┏━━
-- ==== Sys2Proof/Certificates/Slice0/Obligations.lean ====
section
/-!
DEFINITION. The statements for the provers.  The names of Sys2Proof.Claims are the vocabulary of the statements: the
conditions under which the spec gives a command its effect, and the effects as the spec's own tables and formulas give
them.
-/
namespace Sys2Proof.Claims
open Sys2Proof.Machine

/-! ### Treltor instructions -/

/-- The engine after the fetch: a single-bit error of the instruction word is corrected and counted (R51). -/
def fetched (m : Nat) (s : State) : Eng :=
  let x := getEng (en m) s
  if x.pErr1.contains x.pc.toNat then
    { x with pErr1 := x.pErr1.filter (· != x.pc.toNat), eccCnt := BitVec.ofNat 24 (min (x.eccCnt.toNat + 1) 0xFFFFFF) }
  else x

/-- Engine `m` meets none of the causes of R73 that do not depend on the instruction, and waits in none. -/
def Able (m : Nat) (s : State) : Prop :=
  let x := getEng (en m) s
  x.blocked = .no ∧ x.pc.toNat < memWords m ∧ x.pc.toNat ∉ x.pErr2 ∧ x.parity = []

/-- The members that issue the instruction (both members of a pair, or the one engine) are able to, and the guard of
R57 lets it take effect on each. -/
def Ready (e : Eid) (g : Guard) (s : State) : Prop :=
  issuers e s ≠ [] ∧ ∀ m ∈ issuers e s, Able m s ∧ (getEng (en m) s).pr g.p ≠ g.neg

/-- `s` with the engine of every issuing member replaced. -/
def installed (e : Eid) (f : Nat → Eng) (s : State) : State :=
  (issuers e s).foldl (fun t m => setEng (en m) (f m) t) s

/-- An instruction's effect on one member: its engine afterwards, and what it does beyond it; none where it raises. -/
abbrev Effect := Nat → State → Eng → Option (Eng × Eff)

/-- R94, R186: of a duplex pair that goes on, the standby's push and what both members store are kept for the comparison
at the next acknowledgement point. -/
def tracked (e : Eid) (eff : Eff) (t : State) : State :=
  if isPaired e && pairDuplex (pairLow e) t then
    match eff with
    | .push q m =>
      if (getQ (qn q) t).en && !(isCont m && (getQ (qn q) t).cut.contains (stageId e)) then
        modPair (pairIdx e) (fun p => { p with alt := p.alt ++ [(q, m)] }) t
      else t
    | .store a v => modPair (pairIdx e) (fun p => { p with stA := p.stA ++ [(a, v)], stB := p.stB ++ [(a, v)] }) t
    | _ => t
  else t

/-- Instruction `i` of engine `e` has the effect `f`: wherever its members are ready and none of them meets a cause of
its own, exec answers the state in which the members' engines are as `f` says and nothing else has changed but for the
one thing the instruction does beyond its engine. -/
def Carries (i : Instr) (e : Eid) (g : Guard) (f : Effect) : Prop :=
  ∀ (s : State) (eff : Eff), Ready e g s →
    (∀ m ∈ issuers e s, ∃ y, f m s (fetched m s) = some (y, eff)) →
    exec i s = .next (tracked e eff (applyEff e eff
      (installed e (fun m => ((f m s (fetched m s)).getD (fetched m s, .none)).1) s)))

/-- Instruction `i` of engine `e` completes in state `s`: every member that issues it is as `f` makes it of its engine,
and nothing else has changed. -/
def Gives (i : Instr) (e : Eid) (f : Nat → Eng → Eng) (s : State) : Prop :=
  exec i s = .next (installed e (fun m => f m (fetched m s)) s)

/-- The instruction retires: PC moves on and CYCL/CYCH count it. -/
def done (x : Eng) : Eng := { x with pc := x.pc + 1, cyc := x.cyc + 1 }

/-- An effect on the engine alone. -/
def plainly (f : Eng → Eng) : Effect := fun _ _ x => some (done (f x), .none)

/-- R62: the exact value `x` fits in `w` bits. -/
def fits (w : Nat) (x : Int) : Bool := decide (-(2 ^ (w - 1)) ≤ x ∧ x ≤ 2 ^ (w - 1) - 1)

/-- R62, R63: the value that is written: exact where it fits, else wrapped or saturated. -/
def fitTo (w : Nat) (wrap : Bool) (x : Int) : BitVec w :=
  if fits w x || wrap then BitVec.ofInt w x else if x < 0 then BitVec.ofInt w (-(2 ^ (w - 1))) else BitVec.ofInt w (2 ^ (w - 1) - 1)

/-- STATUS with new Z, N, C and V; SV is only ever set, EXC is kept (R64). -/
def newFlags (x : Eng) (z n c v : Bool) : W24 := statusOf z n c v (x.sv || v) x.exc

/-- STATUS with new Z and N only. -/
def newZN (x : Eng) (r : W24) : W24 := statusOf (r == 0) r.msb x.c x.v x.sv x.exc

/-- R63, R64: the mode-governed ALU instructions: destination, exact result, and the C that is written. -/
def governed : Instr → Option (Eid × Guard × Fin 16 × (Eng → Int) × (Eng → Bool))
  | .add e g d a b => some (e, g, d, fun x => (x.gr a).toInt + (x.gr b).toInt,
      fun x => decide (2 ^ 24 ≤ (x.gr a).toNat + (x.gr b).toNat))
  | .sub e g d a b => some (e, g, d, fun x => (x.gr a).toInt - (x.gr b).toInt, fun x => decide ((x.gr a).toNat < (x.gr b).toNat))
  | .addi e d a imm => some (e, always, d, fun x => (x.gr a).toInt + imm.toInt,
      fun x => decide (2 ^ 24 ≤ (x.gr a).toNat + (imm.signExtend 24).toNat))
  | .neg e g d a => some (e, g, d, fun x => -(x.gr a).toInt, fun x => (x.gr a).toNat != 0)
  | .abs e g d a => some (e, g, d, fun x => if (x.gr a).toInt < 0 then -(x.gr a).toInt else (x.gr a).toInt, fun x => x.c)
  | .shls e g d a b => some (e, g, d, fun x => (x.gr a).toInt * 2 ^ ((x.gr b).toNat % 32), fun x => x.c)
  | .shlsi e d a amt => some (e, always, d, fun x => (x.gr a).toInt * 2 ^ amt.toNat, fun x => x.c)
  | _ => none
┗━━
## What the task requires
The expected answer is a copy of each line in the listing above that contains "only".

## Result of the exercise
/-- STATUS with new Z, N, C and V; SV is only ever set, EXC is kept (R64). -/
/-- STATUS with new Z and N only. -/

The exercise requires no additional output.